We were about to head back when I noticed a swing bridge with a sign saying route to Mount Yongsan Observatory. We decided to walk up the gentle climb to the Mount. I am so grateful for all the people who put in the effort of making these walkways for people like me so that we can see amazing sights. As we got to the top, it was an hour before sunset, so we stopped and waited and waited. At least we knew that the sunset would definitely turn up! It did. Not magnificent, still lovely experiencing the colours changing and looking down over the bay, seeing strange circles of reed beds amongst the mud banks and the tiny boats in the bay.
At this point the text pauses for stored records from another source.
/-- UPD_DONE (R541): the flash operation ends; `ok` that the flash reported no error. An ABORT that waited ends the update. -/
def execUpdDone (dt : Nat) (ok : Bool) (s0 : State) : Out :=
  let s := s0.after dt
  let u := s.upd
  let slot := s.otherSlot
  .next (if !s.assayServes || u.op == 0 then s
  else if u.stop then (s.spoilSlot slot).updEnd 4 0 .idle
  else if u.op = 5 then (if ok then (s.blow (BitVec.ofNat 4096 (2 ^ 936))).updEnd 5 0 .idle else s.updEnd 5 6 .idle)
  else if ok = false then s.updEnd u.op 6 .failed
  else if u.op = 1 then (s.flErase (slotBase slot) (ceilDiv u.imgLen 4096 * 4096)).updEnd 1 0 .ready
  else if u.op = 2 then
    let s1 := s.flProgram (slotBase slot + u.offset) u.bytes
    if s1.flBytes (slotBase slot + u.offset) u.bytes.length = u.bytes then s1.updEnd 2 0 .ready else s1.updEnd 2 6 .failed
  else
    let c := s.imageCode slot
    if c = 0 then ((s.setSlot slot (s.slotInfo slot)).writeBcb u.active (some slot) false).updEnd 3 0 .staged
    else s.updEnd 3 c .failed)

/-- SENSOR_SAMPLE (R527): the 8 temperatures in 0.25 °C and the 24 voltages in mV of one millisecond. A VDDIO_B monitor that
enters FAULT during an erase or a program ends it with FLASH (rule R552). -/
def execSensorSample (dt : Nat) (temps volts : List Int) (s0 : State) : Out :=
  let s := s0.after dt
  .next (if !s.assayOn then s
  else
    let s1 := (List.range 8).foldl (fun s k => s.tempSample k (temps.getD k 0)) s
    let s2 := (List.range 24).foldl (fun s k => s.voltSample k (volts.getD k 0)) s1
    let s3 := s2.thermalClear.supplyClear
    let bad := fun (s : State) (i : Nat) => (Tab.get (fun _ => {}) s.assay.sens i).fault
    if (s.upd.op = 1 ∨ s.upd.op = 2) ∧ [26, 27].any (fun i => bad s3 i && !bad s i) then s3.updEnd s.upd.op 6 .failed
    else s3)

/-! ## The trial of an image (rule R540) -/

/-- HEALTHY (R540): a trial image reports in time, the millisecond of the deadline included (rule R552): the boot control block names it ACTIVE, HEALTHY is raised and logged, and
the anti-rollback fuses advance where the image asks for it. -/
def execHealthy (dt : Nat) (s0 : State) : Out :=
  let s := s0.after dt
  .next (match s.upd.trialEl with
  | none => s
  | some t =>
    if !s.assayServes || s.svc ≤ 2 || decide ((s.el - t) / ofNs 1000000 > 30000) then s
    else
      let slot := s.upd.running
      let x := s.slot slot
      let s1 := (s.writeBcb slot none false).modUpd fun u => { u with trialEl := none }
      let s2 := (s1.raise 0x0C3 18).logOwn 0x04 slot (BitVec.ofNat 32 ((s.el - s.boot.relEl) / ofNs 1000000000))
      if x.flags % 2 = 1 ∧ x.rollback > s.arb then
        (s2.blow (BitVec.ofNat 4096 ((2 ^ x.rollback - 1) * 2 ^ 768))).logOwn 0x06 x.rollback (BitVec.ofNat 32 s.arb)
      else s2)

/-! ## UART recovery (rule R544) -/

/-- UART recovery runs. -/
def State.inRecovery (s : State) : Bool := s.assayServes && s.svc == 5

/-- The CRC-32 of a frame, over TYPE, SEQ, LEN and the payload. -/
def sesCrc (typ seq : Nat) (payload : List Byte) : Nat :=
  crc32 (bytesLe 1 typ ++ bytesLe 1 seq ++ bytesLe 2 payload.length ++ payload)

/-- A FRAME OF THE SESSION: one with a bad CRC gets no answer; one whose SEQ was the last answered gets that answer again;
while another command runs it is answered BUSY. `f` carries it out. -/
def State.sesTake (s0 : State) (dt typ seq : Nat) (payload : List Byte) (crc : Word) (f : State → State) : State :=
  let s := s0.after dt
  if !s.inRecovery || sesCrc typ seq payload != crc.toNat then s
  else
    let s1 := s.modUpd fun u => { u with sesGood := s.el }
    if s1.upd.sesSeq = some seq then s1.sesSend s1.upd.sesAns
    else if s1.upd.sesWait.isSome && typ != 5 then s1.sesAnswer typ seq [8]
    else f s1

/-- A frame that asks for an update command: answered when the command ends. -/
def State.sesOp (s : State) (typ seq op len off : Nat) (bytes : List Byte) : State :=
  (s.modUpd fun u => { u with sesWait := some (typ, seq) }).updCmd op true len off bytes

/-- HELLO (R544): claims the update path; the answer gives IDENT, STEP, UID, the ARB count and the slots' VERSIONs. -/
def execHello (dt : Nat) (seq : Byte) (crc : Word) (s0 : State) : Out :=
  .next (s0.sesTake dt 1 seq.toNat [] crc fun s =>
    (s.modUpd fun u => { u with session := true }).sesAnswer 1 seq.toNat
      ([0] ++ bytesLe 4 0x55017240 ++ bytesLe 4 0x11 ++ bytesLe 8 (s.fuse 895 832) ++ bytesLe 4 s.arb
        ++ bytesLe 4 (s.slot 0).version ++ bytesLe 4 (s.slot 1).version))

/-- RECOVERY_BEGIN (R544). -/
def execRecoveryBegin (dt : Nat) (seq : Byte) (crc : Word) (len : Word) (s0 : State) : Out :=
  .next (s0.sesTake dt 2 seq.toNat (bytesLe 4 len.toNat) crc fun s => s.sesOp 2 seq.toNat 1 len.toNat 0 [])

/-- DATA (R544). -/
def execData (dt : Nat) (seq : Byte) (crc : Word) (offset : Word) (bytes : List Byte) (s0 : State) : Out :=
  .next (s0.sesTake dt 3 seq.toNat (bytesLe 4 offset.toNat ++ bytes) crc fun s => s.sesOp 3 seq.toNat 2 0 offset.toNat bytes)

/-- RECOVERY_FINISH (R544). -/
def execRecoveryFinish (dt : Nat) (seq : Byte) (crc : Word) (s0 : State) : Out :=
  .next (s0.sesTake dt 4 seq.toNat [] crc fun s => s.sesOp 4 seq.toNat 3 0 0 [])

/-- RECOVERY_ABORT (R544). -/
def execRecoveryAbort (dt : Nat) (seq : Byte) (crc : Word) (s0 : State) : Out :=
  .next (s0.sesTake dt 5 seq.toNat [] crc fun s => s.sesOp 5 seq.toNat 4 0 0 [])

/-- BAUD (R544): answered at the old rate; a rate out of range is answered FORMAT (log entry 23). -/
def execBaud (dt : Nat) (seq : Byte) (crc : Word) (rate : Word) (s0 : State) : Out :=
  .next (s0.sesTake dt 6 seq.toNat (bytesLe 4 rate.toNat) crc fun s =>
    if 115200 ≤ rate.toNat ∧ rate.toNat ≤ 3000000 then
      (s.sesAnswer 6 seq.toNat [0]).modUpd fun u => { u with sesNext := some (rate.toNat, s.el), sesBaud := true }
    else s.sesAnswer 6 seq.toNat [1])

/-- BAUD_APPLY (R544): 10 ms after the answer. -/
def execBaudApply (dt : Nat) (s0 : State) : Out :=
  let s := s0.after dt
  .next (match s.upd.sesNext with
  | some (r, t) =>
    if s.inReset || decide (s.el < t + ofNs 10000000) then s else s.modUpd fun u => { u with sesRate := r, sesNext := none }
  | none => s)

/-- BAUD_TIMEOUT (R544): no good frame for 60 s after BAUD. -/
def execBaudTimeout (dt : Nat) (s0 : State) : Out :=
  let s := s0.after dt
  .next (if s.inRecovery && s.upd.sesBaud && decide (s.el ≥ s.upd.sesGood + ofNs 60000000000) then
    s.modUpd fun u => { u with sesRate := 115200, sesBaud := false, sesNext := none }
  else s)

/-! ## The UPD page (rule R556) -/

/-- STAT.ST. -/
def UpdSt.code : UpdSt → Nat
  | .idle => 0 | .erasing => 1 | .ready => 2 | .writing => 3 | .verifying => 4 | .staged => 5 | .failed => 6

/-- Seconds left of a trial. -/
def State.healthLeft (s : State) : Nat :=
  match s.upd.trialEl with
  | some t => ceilDiv (t + ofNs 30000000000 - s.el) (ofNs 1000000000)
  | none => 0

/-- Registers of the UPD page computed from the state. -/
def viewUpd (s : State) (off : Nat) : Option Word :=
  let u := s.upd
  if off = 0x054 then some (BitVec.ofNat 32 (u.st.code + u.result * 16 + b2n u.session * 4096))
  else if off = 0x058 then
    some (BitVec.ofNat 32 (u.running + u.active * 2 + b2n u.trial.isSome * 4 + b2n u.tried * 8 + s.healthLeft * 256
      + (s.slot 0).rollback * 2 ^ 16 + (s.slot 1).rollback * 2 ^ 24))
  else if off = 0x05C then some (BitVec.ofNat 32 (s.slot 0).version)
  else if off = 0x060 then some (BitVec.ofNat 32 (s.slot 1).version)
  else if off = 0x064 then some (BitVec.ofNat 32 u.flashId)
  else if off = 0x068 then some (BitVec.ofNat 32 u.bseq)
  else none

/-- A command is refused with BUSY while CASAK-M is halted or the previous one runs, ABORT apart (rules R524, R541). -/
def violUpd (s : State) (off : Nat) (v : Word) : Viol :=
  if off = 0x040 && (s.assayHalted || (s.updBusy && fld v 2 0 != 4)) then [(0, 0x07)] else []

/-- A taken command runs. -/
def takenUpd (off : Nat) (v : Word) (s : State) : State :=
  if off = 0x040 then
    (if fld v 2 0 = 2 then s.meetEx (s.rf 0x0C3 0x048 15 0) (ceilDiv (s.rf 0x0C3 0x04C 12 0) 8) else s).updCmd (fld v 2 0) false (s.rf 0x0C3 0x044 22 0) (s.rf 0x0C3 0x050 22 0)
      (if fld v 2 0 = 2 then s.exSpan (s.rf 0x0C3 0x048 15 0) (s.rf 0x0C3 0x04C 12 0) else [])
  else s

end Sys2Proof.Machine
end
Unfortunately, by this time I had the most splitting headache. I very rarely suffer from headaches – and this one was a full-on pain right across my face, drilling into my teeth. I kept thinking “this too will pass”, knowing that it will eventually, trying to relax as best I could. As we descended down the mountain, each step was like a further pounding in my head. Alongside this, we needed to avoid the many crabs and frogs scampering across the paths and the crowds of mosquitos that had come out to play. We even put my umbrella up to stop them from flying into our faces.

We survived, got back just after 9pm and after a cold shower, it was straight to bed for me. Now was it too much sun or lack of caffeine that caused this? Or both? This too did pass.